A mother, without
When the most precious gift you have ever been given is taken, forever.
My ten-month-old baby died on July 31, 2018. He was healthy and flourishing, not terminally ill or sick. He didn’t drown or suffer a horrific accident. My husband found him in his cot, having a seizure. We rushed him to the hospital but the seizure proved catastrophic. He never woke up. We now know he was only ever going to shine for a short time on this earth. When his genetic pattern was materialising he chose an extremely rare flaw that determined his death sentence. I am grateful that we didn’t live with this knowledge, his life was full. Whilst I grieve, I attempt to make peace with the shock of how fast the events of his life and death transpired.
He was our firstborn, a perfect baby. He slept, he ate, he rarely cried. He was happy and joyous, he adored watching the trees swaying, his reflection, and the ocean. He hummed and haaahed his delight at all the small wonders around him. He was an absolute delight, and now he rests peacefully. In his final days, he rested, on life-support and our friends and family showered him with love and kisses.
Emotional shock is an intensely confusing state of being.
With his first birthday looming on the 23rd of September, to navigate the grief, I must find joy and reason. I am grateful he was born in this country, with access to phenomenal government-run healthcare, it is a gift we naturally take for granted but its value must never be underestimated. My baby’s perfect, unblemished kidneys have given life to a young man who’s days became a waiting game. I ache when I think of how my sadness was directly proportionate to the joy that family felt when they received this fateful phone call. I am so happy a piece of my baby lives on.
Emotional shock is an intensely confusing state of being. I wonder where he is. Some moments hit like a wave. I found some clothes that I had bought for him a few weeks ago, he won’t wear them. That brought on sobs so physically overwhelming I could not stand. As did the first load of washing that was without three little jumpers and six food-stained face washers. These small innocent moments remind me of that ten incredible months that were strung together by other small innocent moments.
I flounder in the emptiness that is grief. How can you create something, and love it so much, and now it is gone? Death is so final. This hollowness cannot be described. There is so much beauty in the science of creating a child. Any mother who has borne a child knows the intimacy that is built whilst a baby grows inside you. I am experiencing this now as another baby swells in my belly so close to my broken heart. This little love sits on a knife-edge, feeling new life thrive when a life has been lost is, at times, unbearable.
I don’t know where the future lies, or at what point that anything I do will have meaning. My world has been blown up and there is no aid coming for me. I hope that the future holds learnings, and wisdom and the lightbulb moment of some meaning as to why I was chosen to lose my baby. Though I wish not to compare my pain to anyone else, I know I am not alone, there are many who have shed similar tears. Grief is soul-destroying, private and all-consuming, but the navigation to brighter days is a well-tread path. I seek nothing except the promise that one day I will thrive again. That when I hold my new baby, I will have the strength to love and feel loved again.

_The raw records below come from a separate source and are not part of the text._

-- ==== Sys2Proof/Machine/Power.lean ====
section
/-! DEFINITION. The pace and back-bias loops (ch. 02), the rail hold of UNDER, and the mode controller (ch. 04): demands,
the effective mode, wake causes, entries and exits. -/

namespace Sys2Proof.Machine

open Sys2Proof

/-! ### Who runs -/

/-- The ladder level. -/
def State.level (s : State) : Nat := s.rd R.PWR.LADDER.LEVEL

/-- Whether ACORE executes: its demand stands, APP is On, and it is neither in WFI nor held in reset. -/
def State.acoreExecuting (s : State) : Bool :=
  s.power.app.st == .on && s.power.acoreRuns && !s.power.acoreHeld && !s.power.acoreWfi

/-- Whether MCORE executes. -/
def State.mcoreExecuting (s : State) : Bool :=
  s.power.met.st == .on && s.flag R.MPWR.MCTL.RUN && !s.power.mcoreWfi

/-- The ACORE watchdog fed: REMAIN takes the period of the option area (R136). -/
def State.feedApp (s : State) : State := s.wr R.AON.WDT.REMAIN s.awdtPeriod

/-- The MCORE watchdog fed: REMAIN takes PERIOD, below 2 as 2 and above 64 as 64 (R136, Table START-13). -/
def State.feedMet (s : State) : State := s.wr R.MPWR.WDT.REMAIN (max 2 (min 64 (s.rd R.MPWR.WDT.PERIOD)))

/-- Whether channel 0 has a record to drain into its ring (R625). -/
def State.ringDrains (s : State) : Bool :=
  s.flag R.DMA.CTRL.CH0_RING && s.flag (R.DMA.CFG.EN 0) && !s.flag (R.DMA.CFG.PAUSE 0) && s.rd R.LINK.RXLEVEL.BYTES != 0

/-- Whether channel 0's ring, CMACE in either context, DICT or UPDATE is at work. -/
def State.enginesWork (s : State) : Bool :=
  s.ringDrains || !s.cmac.background.isEmpty || !s.cmac.urgent.isEmpty || s.rd R.DICT.STATUS.STATE != 0 ||
    s.rd R.UPDATE.STATUS.STATE == 3 || s.update.sheaf.isSome

/-- Whether a DMA channel, CMACE, DICT or UPDATE is at work (R36). -/
def State.engineActive (s : State) : Bool :=
  (List.range 8).any (fun n => s.rd (R.DMA.STAT.STATE n) == 2) || s.enginesWork

/-- The APP engine activity of Table MODE-2: the link engine at its frames, channel 0, DICT, UPDATE (R660) and CMACE. -/
def State.engineDemand (s : State) : Bool := s.enginesWork || s.power.exchange || s.power.linkWork

/-! ### The pace loop -/

/-- The loop of a side. -/
def State.rail (s : State) (sd : Side) : RailLoop := sd.pick s.appRail s.metRail

/-- The loop of a side replaced. -/
def State.setRail (s : State) (sd : Side) (r : RailLoop) : State :=
  match sd with
  | .app => { s with appRail := r }
  | .met => { s with metRail := r }

/-- The upper limit of the code (R35). -/
def State.codeHi (s : State) (sd : Side) : Nat := min 90 (s.rd (R.PWR.PACE_LIMIT.VMAX_CODE sd))

/-- The lower limit of the code (R35). -/
def State.codeLo (s : State) (sd : Side) : Nat := min (min 90 (s.rd (R.PWR.PACE_LIMIT.VMIN_CODE sd))) (s.codeHi sd)

/-- The rate a loop requires (R36, R41); none where nothing is active. -/
def State.requiredRate (s : State) (sd : Side) : Option Nat :=
  match sd with
  | .app =>
    let t := min 96 (s.rd (R.PWR.PACE_CTRL.TARGET .app))
    let e := min 96 (s.rd R.PWR.PACE_CTRL.ENG_TARGET)
    if s.acoreExecuting then (if s.engineActive then some (max t e) else some t)
    else if s.engineActive then some e
    else none
  | .met => if s.mcoreExecuting then some (min 24 (s.rd (R.PWR.PACE_CTRL.TARGET .met))) else none

/-- A code moved towards another by at most `k`. -/
def stepTowards (c t k : Nat) : Nat := if c < t then min t (c + k) else max t (c - k)

/-- A value held between two limits. -/
def clampNat (lo hi v : Nat) : Nat := max lo (min hi v)

/-- The code the loop moves towards (R37): the code where the measured rate first reaches the required one, which is
upwards while the rate is short of it and downwards while it exceeds it; FIXED_CODE; or the lower limit. -/
def State.paceGoal (s : State) (sd : Side) (rate goal cur : Nat) : Nat :=
  let mode := s.rd (R.PWR.PACE_CTRL.MODE sd)
  let lo := s.codeLo sd
  let hi := s.codeHi sd
  if mode = 0 then
    match s.requiredRate sd with
    | none => lo
    | some q =>
      if rate < q then clampNat lo hi (max cur goal)
      else if q < rate then clampNat lo hi (min cur goal)
      else clampNat lo hi cur
  else if mode = 1 then clampNat lo hi (s.rd (R.PWR.PACE_CTRL.FIXED_CODE sd))
  else lo

/-- PACE_UPDATE (R35 to R41, R60): `rate` was measured over the period that ended; `goal` is the code at which the rate
first reaches the required one.  While neither oscillator runs the code holds. -/
def execPaceUpdate (sd : Side) (rate goal : Nat) (s : State) : Host.Outcome State Fault Refusal :=
  if s.power.clockLoss then .next s
  else
    let cur := s.rd (R.PWR.PACE_STATUS.VCORE_CODE sd)
    let c := stepTowards cur (s.paceGoal sd rate goal cur) (s.rd (R.PWR.PACE_LIMIT.STEP sd) + 1)
    let req := s.requiredRate sd
    let q := req.getD 0
    let inBand := req.isSome && decide (100 * (max rate q - min rate q) ≤ 3 * q)
    let r := s.rail sd
    let n := if !inBand then 0 else if r.required = q then min 4 (r.inBand + 1) else 1
    let s1 := s.setRail sd { r with inBand := n, required := q }
    let s2 := (s1.wr (R.PWR.PACE_STATUS.VCORE_CODE sd) c).wr (R.PWR.PACE_STATUS.RATE sd) (min 127 rate)
    let s3 := s2.wrBool (R.PWR.PACE_STATUS.LOCKED sd) (n == 4)
    let s4 := s3.wrBool (R.PWR.PACE_STATUS.AT_CEIL sd) (req.isSome && c == s.codeHi sd && decide (rate < q))
    .next (s4.wrBool (R.PWR.PACE_STATUS.AT_FLOOR sd) (c == s.codeLo sd))

/-- PACE_CEILING (R40): AT_CEIL has stayed 1 for 1 ms. -/
def execPaceCeiling (sd : Side) (s : State) : Host.Outcome State Fault Refusal :=
  if s.flag (R.PWR.PACE_STATUS.AT_CEIL sd) && !s.flag (R.PWR.PACE_STATUS.CEIL_HIT sd) then
    .next ((s.raise (R.PWR.PACE_STATUS.CEIL_HIT sd)).log 0x0110 [])
  else .next s

/-! ### The hold below 0.43 V (R61) -/

/-- Whether a side's rail is powered. -/
def State.railPowered (s : State) (sd : Side) : Bool := (sd.pick s.power.app s.power.met).st == .on

/-- Whether MCORE makes accesses: MET is On, as it never is on a BST420C (R3). -/
def State.metRuns (s : State) : Bool := s.power.met.st == .on && s.variant != .c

I live with no regrets as a mother, I know that he knew he was loved and adored, and that is all that matters. I now treasure every photo, every video, everything he ever touched. For the moment our home is a museum, to the beautiful boy who lived here for an infinitesimal time. I am a mother without. My baby is resting, somewhere above. I see him in the stars, and the feel him in the wind. I light his room every night and read him a bedtime story. These rituals may fade with time, but my love for him will endure.